Долю мгновения Ардерик колебался, но молящий взгляд Элеоноры и слабое пожатие руки заставили передать её на попечение заплаканной служанки. Та уже успела обосноваться в объятиях Верена – он гладил девчонку по волосам и шептал что-то успокаивающее, впрочем, не сводя глаз с тела и не снимая свободной руки с меча. Только после того, как Элеонора помянула Шейна, девчонка опомнилась, утёрла слёзы и бросилась к госпоже.
– Это барон запер её! – крикнула она. – Я видела!
– Бригитта! – одёрнула её Элеонора – твёрдо, решительно, будто не задыхалась только что от ужаса.
Последнее, что увидел Ардерик, прежде чем нырнуть в черноту хода вслед за графом и лучником – как служанка сноровисто разводит в кувшине с водой целебную настойку. Потом за ним шагнул Верен – кажется, успев пробормотать на прощание что-то ободряющее – и стало совсем темно.
***
Узкая каменная лестница уходила вниз, и конца ей не было. По старой привычке Ардерик взялся было считать ступени, но быстро сбился. В спешке никто не додумался взять фонарь, и скоро вокруг сгустилась кромешная тьма. От мысли, что по этим же ступеням шёл Шейн, подкатывала ярость, а рука крепче сжимала рукоять меча.

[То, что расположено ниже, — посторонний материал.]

theorem readBits_inside_add : ∀ {n pos v : Nat}, p.Inside pos → readBits p n pos = .ok v → p.Inside (pos + n) := by
  intro n
  induction n with
  | zero => intro pos v hp _; exact hp
  | succ n ih =>
    intro pos v hp h
    rw [readBits, except_bind_eq_ok] at h
    obtain ⟨x, hx, h⟩ := h
    obtain ⟨y, hy, -⟩ := except_bind_eq_ok.mp h
    rw [Nat.add_comm n 1, ← Nat.add_assoc]
    exact ih (readBit_inside hx) hy

/-- Where the bits were read, the cursor past them is inside, however its place is written. -/
theorem readBits_inside {n pos v q : Nat} (hp : p.Inside pos) (h : readBits p n pos = .ok v)
    (hq : q = pos + n := by omega) : p.Inside q := hq ▸ readBits_inside_add hp h

/-- `ReadBits(n)` gives a number of `n` bits (R15). -/
theorem readBits_lt : ∀ {n pos v : Nat}, readBits p n pos = .ok v → v < 2 ^ n := by
  intro n
  induction n with
  | zero => intro pos v h; cases h; decide
  | succ n ih =>
    intro pos v h
    rw [readBits, except_bind_eq_ok] at h
    obtain ⟨x, -, h⟩ := h
    obtain ⟨y, hy, h⟩ := except_bind_eq_ok.mp h
    cases h
    have hx : bit x ≤ 1 := by cases x <;> decide
    have hlt := ih hy
    rw [Nat.pow_succ]
    omega

theorem readBigEndian_inside : ∀ {n pos acc v : Nat}, p.Inside pos → readBigEndian p n pos acc = .ok v →
    p.Inside (pos + 8 * n) := by
  intro n
  induction n with
  | zero => intro pos acc v hp _; exact hp
  | succ n ih =>
    intro pos acc v hp h
    rw [readBigEndian, except_bind_eq_ok] at h
    obtain ⟨x, hx, h⟩ := h
    have := ih (readBits_inside hp hx) h
    rwa [show pos + 8 * (n + 1) = pos + 8 + 8 * n by omega]

/-- A symbol ends inside the input: its last bit was read (R242). -/
theorem decodeFrom_inside {lens : List Nat} : ∀ {n k v pos s q : Nat}, decodeFrom p lens n k v pos = .ok (s, q) →
    p.Inside q := by
  intro n
  induction n with
  | zero => intro k v pos s q h; cases h
  | succ n ih =>
    intro k v pos s q h
    rw [decodeFrom, except_bind_eq_ok] at h
    obtain ⟨x, hx, h⟩ := h
    split at h
    · cases h; exact readBit_inside hx
    · exact ih h

theorem decodeSymbol_inside {lens : List Nat} {pos s q : Nat} (h : decodeSymbol p lens pos = .ok (s, q)) : p.Inside q :=
  decodeFrom_inside h

theorem clFields_inside : ∀ {order : List Nat} {pos : Nat} {fields : List (Nat × Nat)}, p.Inside pos →
    clFields p order pos = .ok fields → p.Inside (pos + 3 * order.length) := by
  intro order
  induction order with
  | nil => intro pos fields hp _; exact hp
  | cons s order ih =>
    intro pos fields hp h
    rw [clFields, except_bind_eq_ok] at h
    obtain ⟨l, hl, h⟩ := h
    obtain ⟨rest, hrest, -⟩ := except_bind_eq_ok.mp h
    have := ih (readBits_inside hp hl) hrest
    rwa [List.length_cons, show pos + 3 * (order.length + 1) = pos + 3 + 3 * order.length by omega]

theorem codeLengths_inside {cl : List Nat} {total : Nat} : ∀ {n : Nat} {rev : List Nat} {pos : Nat} {lens : List Nat} {q : Nat},
    p.Inside pos → codeLengths p cl total n rev pos = .ok (lens, q) → p.Inside q := by
  intro n
  induction n with
  | zero => intro rev pos lens q hp h; cases h; exact hp
  | succ n ih =>
    intro rev pos lens q hp h
    rw [codeLengths] at h
    split at h
    case isFalse => cases h; exact hp
    case isTrue =>
      obtain ⟨⟨s, pos₁⟩, hs, h⟩ := except_bind_eq_ok.mp h
      have hs := decodeSymbol_inside hs
      dsimp only at h
      split at h
      · exact ih hs h
      · split at h
        · split at h
          · cases h
          · obtain ⟨x, hx, h⟩ := except_bind_eq_ok.mp h
            split at h
            · cases h
            · exact ih (readBits_inside hs hx) h
        · generalize (if s = 17 then 3 else 7) = width, (if s = 17 then 3 else 11) = least at h
          obtain ⟨x, hx, h⟩ := except_bind_eq_ok.mp h
          split at h
          · cases h
          · exact ih (readBits_inside hs hx) h

/-- The header of a dynamic block ends inside the input (R247). -/
theorem dynamicHeader_inside {pos : Nat} {lit dist : List Nat} {q : Nat} (hp : p.Inside pos)
    (h : dynamicHeader p pos = .ok (lit, dist, q)) : p.Inside q := by
  rw [dynamicHeader, except_bind_eq_ok] at h
  obtain ⟨hlit, h₁, h⟩ := h
  obtain ⟨hdist, h₂, h⟩ := except_bind_eq_ok.mp h
  obtain ⟨hclen, h₃, h⟩ := except_bind_eq_ok.mp h
  have hcount := readBits_lt h₃
  replace h₃ : p.Inside (pos + 14) := readBits_inside (readBits_inside (readBits_inside hp h₁) h₂) h₃
  split at h
  · cases h
  · obtain ⟨fields, h₄, h⟩ := except_bind_eq_ok.mp h
    replace h₄ := clFields_inside h₃ h₄
    have horder : (clOrder.take (hclen + 4)).length = hclen + 4 := by
      rw [List.length_take, Nat.min_eq_left]; simp [clOrder]; omega
    rw [horder] at h₄
    dsimp only at h
    obtain ⟨cl, -, h⟩ := except_bind_eq_ok.mp h
    obtain ⟨⟨lens, pos₂⟩, h₅, h⟩ := except_bind_eq_ok.mp h
    replace h₅ := codeLengths_inside h₄ h₅
    dsimp only at h
    split at h
    · cases h
    · obtain ⟨_, -, h⟩ := except_bind_eq_ok.mp h
      obtain ⟨_, -, h⟩ := except_bind_eq_ok.mp h
      cases h
      exact h₅

end

/-! ## The decoder -/

/-- The decoder's cursor is inside the input and its output inside the destination. -/
structure InBounds (p : Port) (cap pos : Nat) (k : Sink) : Prop where
  cursor : p.Inside pos
  output : k.Within cap

section
variable {p : Port} {b : Bus} {cap : Nat}

theorem storedBytes_inBounds : ∀ {n pos : Nat} {k : Sink} {q : Nat} {k' : Sink}, InBounds p cap pos k →
    storedBytes p b n pos k = .ok (q, k') → InBounds p cap q k' := by
  intro n
  induction n with
  | zero => intro pos k q k' hb h; cases h; exact hb
  | succ n ih =>
    intro pos k q k' hb h
    rw [storedBytes, except_bind_eq_ok] at h
    obtain ⟨v, hv, h⟩ := h
    obtain ⟨k₁, he, h⟩ := except_bind_eq_ok.mp h
    exact ih ⟨readBits_inside hb.cursor hv, hb.output.emit he⟩ h

theorem align_inBounds {r : Inflater} (hb : InBounds p cap r.pos r.sink) : InBounds p cap r.align.pos r.align.sink :=
  ⟨inside_alignToByte hb.cursor, hb.output⟩

theorem storedBlock_inBounds {r r' : Inflater} (hb : InBounds p cap r.pos r.sink) (h : storedBlock p b r = .ok r') :
    InBounds p cap r'.pos r'.sink := by
  rw [storedBlock] at h
  dsimp only at h
  obtain ⟨len, hlen, h⟩ := except_bind_eq_ok.mp h
  obtain ⟨nlen, hnlen, h⟩ := except_bind_eq_ok.mp h
  split at h
  · cases h
  · obtain ⟨⟨pos, k⟩, hdata, h⟩ := except_bind_eq_ok.mp h
    cases h
    have hq := align_inBounds hb
    exact storedBytes_inBounds ⟨readBits_inside (readBits_inside hq.cursor hlen) hnlen, hq.output⟩ hdata

theorem compressedData_inBounds {lit dist : List Nat} : ∀ {n pos : Nat} {k : Sink} {q : Nat} {k' : Sink},
    InBounds p cap pos k → compressedData p b lit dist n pos k = .ok (q, k') → InBounds p cap q k' := by
  intro n
  induction n with
  | zero => intro pos k q k' _ h; cases h
  | succ n ih =>
    intro pos k q k' hb h
    rw [compressedData, except_bind_eq_ok] at h
    obtain ⟨⟨s, pos₁⟩, hs, h⟩ := h
    replace hs := decodeSymbol_inside hs
    dsimp only at h
    split at h
    case isTrue =>
      obtain ⟨k₁, he, h⟩ := except_bind_eq_ok.mp h
      exact ih ⟨hs, hb.output.emit he⟩ h
    case isFalse =>
      split at h
      · cases h; exact ⟨hs, hb.output⟩
      · split at h
        · cases h
        · obtain ⟨lx, hlx, h⟩ := except_bind_eq_ok.mp h
          obtain ⟨⟨d, pos₃⟩, hd, h⟩ := except_bind_eq_ok.mp h
          dsimp only at h
          split at h
          · cases h
          · obtain ⟨dx, hdx, h⟩ := except_bind_eq_ok.mp h
            obtain ⟨k₁, hcopy, h⟩ := except_bind_eq_ok.mp h
            exact ih ⟨readBits_inside (decodeSymbol_inside hd) hdx, hb.output.copyMatch hcopy⟩ h

theorem inflateBlock_inBounds {r r' : Inflater} {final : Bool} (hb : InBounds p cap r.pos r.sink)
    (h : inflateBlock p b r = .ok (final, r')) : InBounds p cap r'.pos r'.sink := by
  rw [inflateBlock, except_bind_eq_ok] at h
  obtain ⟨fin, hfin, h⟩ := h
  obtain ⟨btype, hbtype, h⟩ := except_bind_eq_ok.mp h
  have hq : InBounds p cap (r.pos + 3) r.sink := ⟨readBits_inside (readBits_inside hb.cursor hfin) hbtype, hb.output⟩
  dsimp only at h
  split at h
  · obtain ⟨q', hstored, h⟩ := except_bind_eq_ok.mp h
    cases h
    exact storedBlock_inBounds (r := { r with pos := r.pos + 3 }) hq hstored
  · obtain ⟨⟨pos, k⟩, hdata, h⟩ := except_bind_eq_ok.mp h
    cases h
    exact compressedData_inBounds hq hdata
  · obtain ⟨⟨lit, dist, pos₁⟩, hheader, h⟩ := except_bind_eq_ok.mp h
    dsimp only at h
    obtain ⟨⟨pos, k⟩, hdata, h⟩ := except_bind_eq_ok.mp h
    cases h
    exact compressedData_inBounds ⟨dynamicHeader_inside hq.cursor hheader, hq.output⟩ hdata
  · cases h

theorem inflateBlocks_inBounds : ∀ {n : Nat} {r r' : Inflater}, InBounds p cap r.pos r.sink →
    inflateBlocks p b n r = .ok r' → InBounds p cap r'.pos r'.sink := by
  intro n
  induction n with
  | zero => intro r r' _ h; cases h
  | succ n ih =>
    intro r r' hb h
    rw [inflateBlocks, except_bind_eq_ok] at h
    obtain ⟨⟨final, r₁⟩, hblock, h⟩ := h
    replace hblock := inflateBlock_inBounds hb hblock
    dsimp only at h
    split at h
    · cases h; exact hblock
    · exact ih hblock h

theorem zlibHeader_inBounds {r r' : Inflater} (hb : InBounds p cap r.pos r.sink) (h : zlibHeader p r = .ok r') :
    InBounds p cap r'.pos r'.sink := by
  rw [zlibHeader, except_bind_eq_ok] at h
  obtain ⟨cmf, hcmf, h⟩ := h
  obtain ⟨flg, hflg, h⟩ := except_bind_eq_ok.mp h
  split at h
  · cases h
    exact ⟨(readBits_inside (readBits_inside hb.cursor hcmf) hflg : p.Inside (r.pos + 16)), hb.output⟩
  · cases h
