/-- R170 to R175: on the laser channel each mode atom writes its mode, whatever the gates and the
selected laser are (R137, R180), and the interpreter goes on; nothing else changes. Off gives no
level and no pulse. Pulsed gives no level, and exactly one pulse an overflow while the gate is 1 and
none while it is 0. Continuous gives the level of the gate and no pulse. The spec marks as its own
decision or inference: R137 (D17), R171 (D35), R174 (D35), log 15. -/
def Obligations.LaserModeAtomsWriteTheirMode : Prop :=
  ∀ (s : State), s.cur = .l →
    (∃ t, exec .setMainModeOff s = .next t ∧ t.mainMode = .off ∧
      (outputLevels t).mainLaserOn = false ∧ (∀ n, .mainPulse n ∉ overflowEvents t .l) ∧
      SlotsKept s t ∧ t = { s with mainMode := t.mainMode }) ∧
    (∃ t, exec .setMainModePulsed s = .next t ∧ t.mainMode = .pulsed ∧
      (outputLevels t).mainLaserOn = false ∧
      (∀ n, (overflowEvents t .l).count (.mainPulse n) =
        if s.mainOk = true ∧ n = s.mainPulseDur then 1 else 0) ∧
      SlotsKept s t ∧ t = { s with mainMode := t.mainMode }) ∧
    (∃ t, exec .setMainModeContinuous s = .next t ∧ t.mainMode = .continuous ∧
      (outputLevels t).mainLaserOn = s.mainOk ∧ (∀ n, .mainPulse n ∉ overflowEvents t .l) ∧
      SlotsKept s t ∧ t = { s with mainMode := t.mainMode }) ∧
    (∃ t, exec .setVisibleModeOff s = .next t ∧ t.visMode = .off ∧
      (outputLevels t).visLaserOn = false ∧ (∀ n, .visPulse n ∉ overflowEvents t .l) ∧
      SlotsKept s t ∧ t = { s with visMode := t.visMode }) ∧
    (∃ t, exec .setVisibleModePulsed s = .next t ∧ t.visMode = .pulsed ∧
      (outputLevels t).visLaserOn = false ∧
      (∀ n, (overflowEvents t .l).count (.visPulse n) =
        if s.visOk = true ∧ n = s.visPulseDur then 1 else 0) ∧
      SlotsKept s t ∧ t = { s with visMode := t.visMode }) ∧
    (∃ t, exec .setVisibleModeContinuous s = .next t ∧ t.visMode = .continuous ∧
      (outputLevels t).visLaserOn = s.visOk ∧ (∀ n, .visPulse n ∉ overflowEvents t .l) ∧
      SlotsKept s t ∧ t = { s with visMode := t.visMode })

/-- R176, R177, R178: on the laser channel each of the three writes its operand, all 16 bits and
undecoded (R107), to its register; nothing else changes. The spec marks as its own decision or
inference: R107 (D9), log 15. -/
def Obligations.LaserOperandAtomsWriteTheirRegister : Prop :=
  ∀ (s : State) (n : Word), s.cur = .l →
    (∃ t, exec (.setMainPulseDuration n) s = .next t ∧ t.mainPulseDur = n ∧ SlotsKept s t ∧
      t = { s with mainPulseDur := t.mainPulseDur }) ∧
    (∃ t, exec (.setVisiblePulseDuration n) s = .next t ∧ t.visPulseDur = n ∧ SlotsKept s t ∧
      t = { s with visPulseDur := t.visPulseDur }) ∧
    (∃ t, exec (.setMainPowerLevel n) s = .next t ∧ t.mainPower = n ∧ SlotsKept s t ∧
      (outputLevels t).mainPower = n ∧ t = { s with mainPower := t.mainPower })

Лестница кончилась внезапно. Ардерик услышал предупреждающий оклик Олларда, но едва удержал равновесие, встретив вместо очередной ступени ровный пол.
Казалось, узкий и извилистый ход никогда не закончится. Ардерик от всего сердца проклинал Эслинге и каждую пядь его коридоров, тайных и явных, пока не сообразил расставить руки в стороны – так было чуть проще держать равновесие и угадывать повороты. Мрак стоял непроглядный, под ногами плескала вода, будто они бежали по кишкам неведомого морского чудища. Мёртвую тишину нарушало лишь их хриплое дыхание и топот четырёх пар сапог. Верен сзади вполголоса поминал тьму, что должна была немедленно сожрать замок вместе с его коридорами, стенами и низким потолком. Уже сожрала, – хотел сказать Ардерик, но предпочёл поберечь дыхание.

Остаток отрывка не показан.